The engineer doesn't get it that the very deep draft that keeps it from most ports is what helps is resist wind force.

Those who worry about shit don't get that there are such things as composting toilets and Indians who cook with the stuff.

Those who worry about jet fuel haven't seen an aircraft-tanker or a ship-to-shore pipeline.

With all the offshore money they attract from me and others escaping from Amerikan taxes and Obamacare, they should be able to afford to buy California, especially when it's in bankruptcy.

The Godfather said...

Skip this and go straight to a luxury space station, or maybe Moon base. Probably not much price difference, and you'd really get something for your money. Even Althouse might sign on. I'm sure Meade would want to.

Ann Althouse said...

"I'm sure Meade would want to."

What is this belief based on?

I think Meade's preference would be a very small house or a well-fitted Sprinter.

Ken Mitchell said...

The artist who drew the "Freedom Ship" has obviously NEVER been anywhere near the ocean during a storm. It's about as authentic as a Jetson's cartoon.

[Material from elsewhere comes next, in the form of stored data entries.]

-- ==== Sys2Proof/Laws/Ops.lean ====
section
/-! SUPPORT. The shared operations: for each, one lemma that says everything it can do. -/

namespace Sys2Proof.Machine

/-! ### Outcomes -/

@[simp] theorem OpOut.bind_ret (s : State) (res : Result) (k : State → Result → OpOut) :
    (OpOut.ret s res).bind k = k s res := rfl
@[simp] theorem OpOut.bind_refuse (s : State) (why : RefuseReason) (k : State → Result → OpOut) :
    (OpOut.refuse s why).bind k = .refuse s why := rfl
@[simp] theorem OpOut.commit_ret (s : State) (res : Result) (c : Ctx) : (OpOut.ret s res).commit c = s.setResult c res :=
  rfl
@[simp] theorem OpOut.commit_refuse (s : State) (why : RefuseReason) (c : Ctx) :
    (OpOut.refuse s why).commit c = s.refuse why := rfl
@[simp] theorem OpOut.commit_fail (s : State) (c : Ctx) : (OpOut.fail s).commit c = s.setResult c (.bool false) := rfl
@[simp] theorem OpOut.respond_fail (s : State) : (OpOut.fail s).respond = s.emit nokText := rfl
@[simp] theorem OpOut.respond_false (s : State) : (OpOut.ret s (.bool false)).respond = s.emit nokText := rfl
@[simp] theorem OpOut.respond_true (s : State) : (OpOut.ret s (.bool true)).respond = s.emit okText := rfl
@[simp] theorem OpOut.respond_nothing (s : State) : (OpOut.ret s .nothing).respond = s.emit okText := rfl
@[simp] theorem OpOut.respond_refuse (s : State) (why : RefuseReason) : (OpOut.refuse s why).respond = s.refuse why :=
  rfl

/-! ### Contexts and the mutex -/

@[simp] theorem Allowed.onlyA_admits (c : Ctx) : Allowed.onlyA.admits c = (c == .a) := by cases c <;> rfl
@[simp] theorem Allowed.onlyB_admits (c : Ctx) : Allowed.onlyB.admits c = (c == .b) := by cases c <;> rfl
@[simp] theorem Allowed.both_admits (c : Ctx) : Allowed.both.admits c = true := by cases c <;> rfl

theorem State.mayTake_iff (s : State) (c : Ctx) : s.mayTake c = true ↔ s.mutex = none ∨ s.mutex = some c := by
  simp [State.mayTake]

/-- An operation on shared state, in every case: refused, held, or run whole (R72, R306). -/
theorem runShared_cases (ctxs : Allowed) (body : State → OpOut) (s : State) :
    (ctxs.admits s.issuer = false ∧ runShared ctxs body s = .next (s.refuse .contextViolation)) ∨
    (ctxs.admits s.issuer = true ∧ s.mayTake s.issuer = false ∧ runShared ctxs body s = .next s) ∨
    (ctxs.admits s.issuer = true ∧ s.mayTake s.issuer = true ∧
      runShared ctxs body s = .next ((body s).commit s.issuer)) := by
  unfold runShared
  cases h1 : ctxs.admits s.issuer <;> cases h2 : s.mayTake s.issuer <;> simp

/-- An operation of the sequencer, in every case (R73, R306). -/
theorem runFree_cases (ctxs : Allowed) (body : State → Ctx → State) (s : State) :
    (ctxs.admits s.issuer = false ∧ runFree ctxs body s = .next (s.refuse .contextViolation)) ∨
    (ctxs.admits s.issuer = true ∧ runFree ctxs body s = .next (body s s.issuer)) := by
  unfold runFree
  cases h1 : ctxs.admits s.issuer <;> simp

/-- A handler, in every case: held while B owns the mutex, else run whole (R255). -/
theorem runHandler_cases (body : State → State) (s : State) :
    (s.mayTake .a = false ∧ runHandler body s = .next s) ∨
    (s.mayTake .a = true ∧ runHandler body s = .next (body s)) := by
  unfold runHandler
  cases h : s.mayTake .a <;> simp

theorem runShared_run {ctxs : Allowed} {body : State → OpOut} {s : State} (h1 : ctxs.admits s.issuer = true)
    (h2 : s.mayTake s.issuer = true) : runShared ctxs body s = .next ((body s).commit s.issuer) := by
  simp [runShared, h1, h2]

theorem runFree_run {ctxs : Allowed} {body : State → Ctx → State} {s : State} (h1 : ctxs.admits s.issuer = true) :
    runFree ctxs body s = .next (body s s.issuer) := by
  simp [runFree, h1]

theorem runHandler_run {body : State → State} {s : State} (h : s.mayTake .a = true) :
    runHandler body s = .next (body s) := by
  simp [runHandler, h]

/-! ### The ADC -/

theorem withUncal_assigned {r : Rail} {s : State} {k : F32 → State → OpOut} (h : (s.reg r).cfg.channel ≠ .unassigned) :
    withUncal r s k = k (s.uncal r) s.afterUncal := by
  simp [withUncal, h]

theorem withUncal_unassigned {r : Rail} {s : State} {k : F32 → State → OpOut} (h : (s.reg r).cfg.channel = .unassigned) :
    withUncal r s k = .refuse s .unassignedChannel := by
  simp [withUncal, h]

/-- The environment after `n` samples: `n` listed codes and `n` indices are used, nothing else changes (R70). -/
theorem Env.sampleSum_env (n : Nat) (e : Env) :
    (Env.sampleSum n e).2 = { e with adc := e.adc.drop n, adcTick := e.adcTick + n } := by
  induction n generalizing e with
  | zero => rfl
  | succ n ih =>
    rw [Env.sampleSum]
    simp only [ih, Env.afterSample]
    congr 1
    · simp
    · omega

/-- The sum of `n` codes is at most `4095 n` (R124). -/
theorem Env.sampleSum_le (n : Nat) (e : Env) : (Env.sampleSum n e).1 ≤ 4095 * n := by
  induction n generalizing e with
  | zero => simp [Env.sampleSum]
  | succ n ih =>
    have h1 := ih e.afterSample
    have h2 := e.nextCode.isLt
    simp only [Env.sampleSum]
    omega

/-- The sum of `n` codes that are all `c` (R124). -/
theorem Env.sampleSum_replicate (n : Nat) (c : AdcCode) (rest : List AdcCode) (e : Env)
    (h : e.adc = List.replicate n c ++ rest) : (Env.sampleSum n e).1 = n * c.toNat := by
  induction n generalizing e with
  | zero => simp [Env.sampleSum]
  | succ n ih =>
    have h1 : e.adc = c :: (List.replicate n c ++ rest) := by rw [h, List.replicate_succ]; rfl
    rw [Env.sampleSum]
    simp only [ih e.afterSample (by simp [Env.afterSample, h1]), Env.nextCode, h1]
    rw [Nat.succ_mul, Nat.add_comm]

/-- After `Uncal` only the ADC's listed codes and index have moved (R28, R70). -/
theorem State.env_afterUncal (s : State) :
    s.afterUncal.env = { s.env with adc := s.env.adc.drop s.build.adcAvgSamples
                                    adcTick := s.env.adcTick + s.build.adcAvgSamples } :=
  Env.sampleSum_env _ _

/-! ### The shift-register view (R32, R169) -/

theorem mem_bitsAt {p : RoutePositions} {n : Fin 8} {k : RouteBit} : k ∈ bitsAt p n ↔ routePosition p k = n := by
  cases k <;> simp [bitsAt, routeBits]

/-- The view shows `b` exactly when some routing bit stands at the position and all that do hold `b` (log 30). -/
theorem State.srOutput_eq_some {s : State} {n : Fin 8} {b : Bool} :
    s.srOutput n = some b ↔ (∃ k, routePosition s.build.routeBit k = n) ∧
      ∀ k, routePosition s.build.routeBit k = n → s.railVpp.route.get k = b := by
  unfold State.srOutput
  simp only [← mem_bitsAt]
  cases bitsAt s.build.routeBit n with
  | nil => simp
  | cons k ks =>
    simp only [List.map_cons, List.all_map, List.mem_cons]
    constructor
    · intro h
      split at h
      · rename_i hall
        simp only [List.all_eq_true, Function.comp, beq_iff_eq] at hall
        cases h
        exact ⟨⟨k, .inl rfl⟩, fun j hj => hj.elim (fun e => e ▸ rfl) (hall j)⟩
      · cases h
    · rintro ⟨-, h⟩
      have hk := h k (.inl rfl)
      rw [if_pos, hk]
      simp only [List.all_eq_true, Function.comp, beq_iff_eq]
      exact fun j hj => (h j (.inr hj)).trans hk.symm

/-- The view of a position depends on the routing bits that stand there, and on nothing else of the state. -/
theorem State.srOutput_congr {s t : State} {n : Fin 8} (hb : t.build = s.build)
    (h : ∀ k, routePosition s.build.routeBit k = n → t.railVpp.route.get k = s.railVpp.route.get k) :
    t.srOutput n = s.srOutput n := by
  unfold State.srOutput
  rw [hb, List.map_congr_left fun k hk => h k (mem_bitsAt.1 hk)]

end Sys2Proof.Machine
end

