/-- R220, R226: the entry and the exit of the loop. -/
theorem test_step_entry_exit :
    seeStep { withSeq .starting .entry with env := { booted.env with sched := [.b] } } State.seq
      = some ⟨.running, .check⟩ ∧
    seeStep { withSeq .stopping .exit with env := { booted.env with sched := [.b] } } State.seq
      = some ⟨.stopped, .idle⟩ := by
  decide +kernel

/-- V-SEQ-16: A holds in its stop and owns the mutex, B is at an adjust step: the machine is stuck. -/
theorem test_step_deadlock :
    step { withSeq .stopping .adjVdd with
           mutex := some .a
           a := { CtxState.reset with wait := .stop }
           env := { booted.env with sched := [.b] } } = .fault .deadlock := by
  rfl

/-- V-SEQ-17: the same with B at `Sleep1`: B's step runs, and then the machine is stuck. -/
theorem test_step_deadlock_from_sleep1 :
    let s : State := { withSeq .stopping .sleep1 with
      mutex := some .a, a := { CtxState.reset with wait := .stop }, env := { booted.env with sched := [.b, .a] } }
    (match step s with
      | .next t => match step t with
        | .fault .deadlock => some t.seq.phase
        | _ => none
      | _ => none) = some .adjVpp := by
  decide +kernel

/-- V-ENC-12: an internal selector of no row marks the run. -/
theorem test_step_unknown_selector :
    seeStep { booted with a := { CtxState.reset with prog := [⟨0xFF#8, .none⟩] }, env := { booted.env with sched := [.a] } }
      (fun t => (t.refusals, t.a.prog)) = some ([.unknownSelector], []) := by
  decide +kernel

/-- R330, R331: a reset keeps the NVM and clears the rest. -/
theorem test_step_reset :
    seeStep { withNvm [(2, 0xCD#8)] with out := [okText], env := { booted.env with sched := [.reset] } }
      (fun t => (t.nvm, t.out, t.regVdd, t.pos)) = some ([(2, 0xCD#8)], [], RegState.reset, .boot .configureVdd) := by
  decide +kernel

/-- The host's placing: the operation of a table word is the next step, right after reset. -/
theorem test_withFetchWord :
    seeStep (atReset.withFetchWord 8 0xD6) (fun t => t.a.result) = some (.status .stopped) ∧
    seeStep (atReset.withFetchWord 8 0x88) (fun t => (t.refusals, t.issuer)) = some ([], .b) := by
  decide +kernel

end Sys2Proof.Tests
end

The basic CONCEPT is OK; a floating city going around the world, but...

What powers it? Nuclear? Would almost NEED to be. Certainly not going to be "alternative energy".

What sort of "economy" does it have? Presumably you can work by telecommuting, which makes sense, but if when telecommuting gets that good, then tropical islands and mountain peaks will become even more popular and expensive than they are now.

Who cleans those windows? They'll be salt-crusted within a couple of days, or after the first storm.

Speaking of storms; WOW, can you say "Sail area"? Even turning into the wind (which it would do anyway, from the shape) that thing has enough sail are to push it backwards through the ocean.

Ann, I think you're worried needlessly about flight-deck noise; the wind whistling around those stanchions will drown out the engine noise. And the depicted planes are all pretty small; turbo-prop twin engines, by the look. They'd do better with helicopters or an Osprey variant.

Craig Howard said...

Water World. I like it.

The Godfather said...

Althouse asks what my basis is for thinking Meade would like to try out a luxury space station or Moon base.

None whatsoever. But it's a cool idea, and I think both Althouse and Meade are cool, so . . . .

I recognize that Althouse says she doesn't like travel, but one of the great things about the space station or Moon base is that you only need to travel once -- then you stay at home and watch the world pass by.

Revenant said...

These ideas have been kicked around for a while. Hopefully one of them will eventually become reality.

NotWhoIUsedtoBe said...

Great idea, until someone shows up with guns and takes everything. Real nation states are not very understanding about libertarian nonsense. Sovereignty is about force.

If you have a floating sovereign city that means you have to provide your own security. If you aren't sovereign, then there's no point in building a floating city in the first place. Just build it on land and pay taxes.

If you aren't under a national flag, no navy is going to bother saving you. Nor should they. You want independence? TANSTAAFL.

If you don't believe me, this has actually happened before.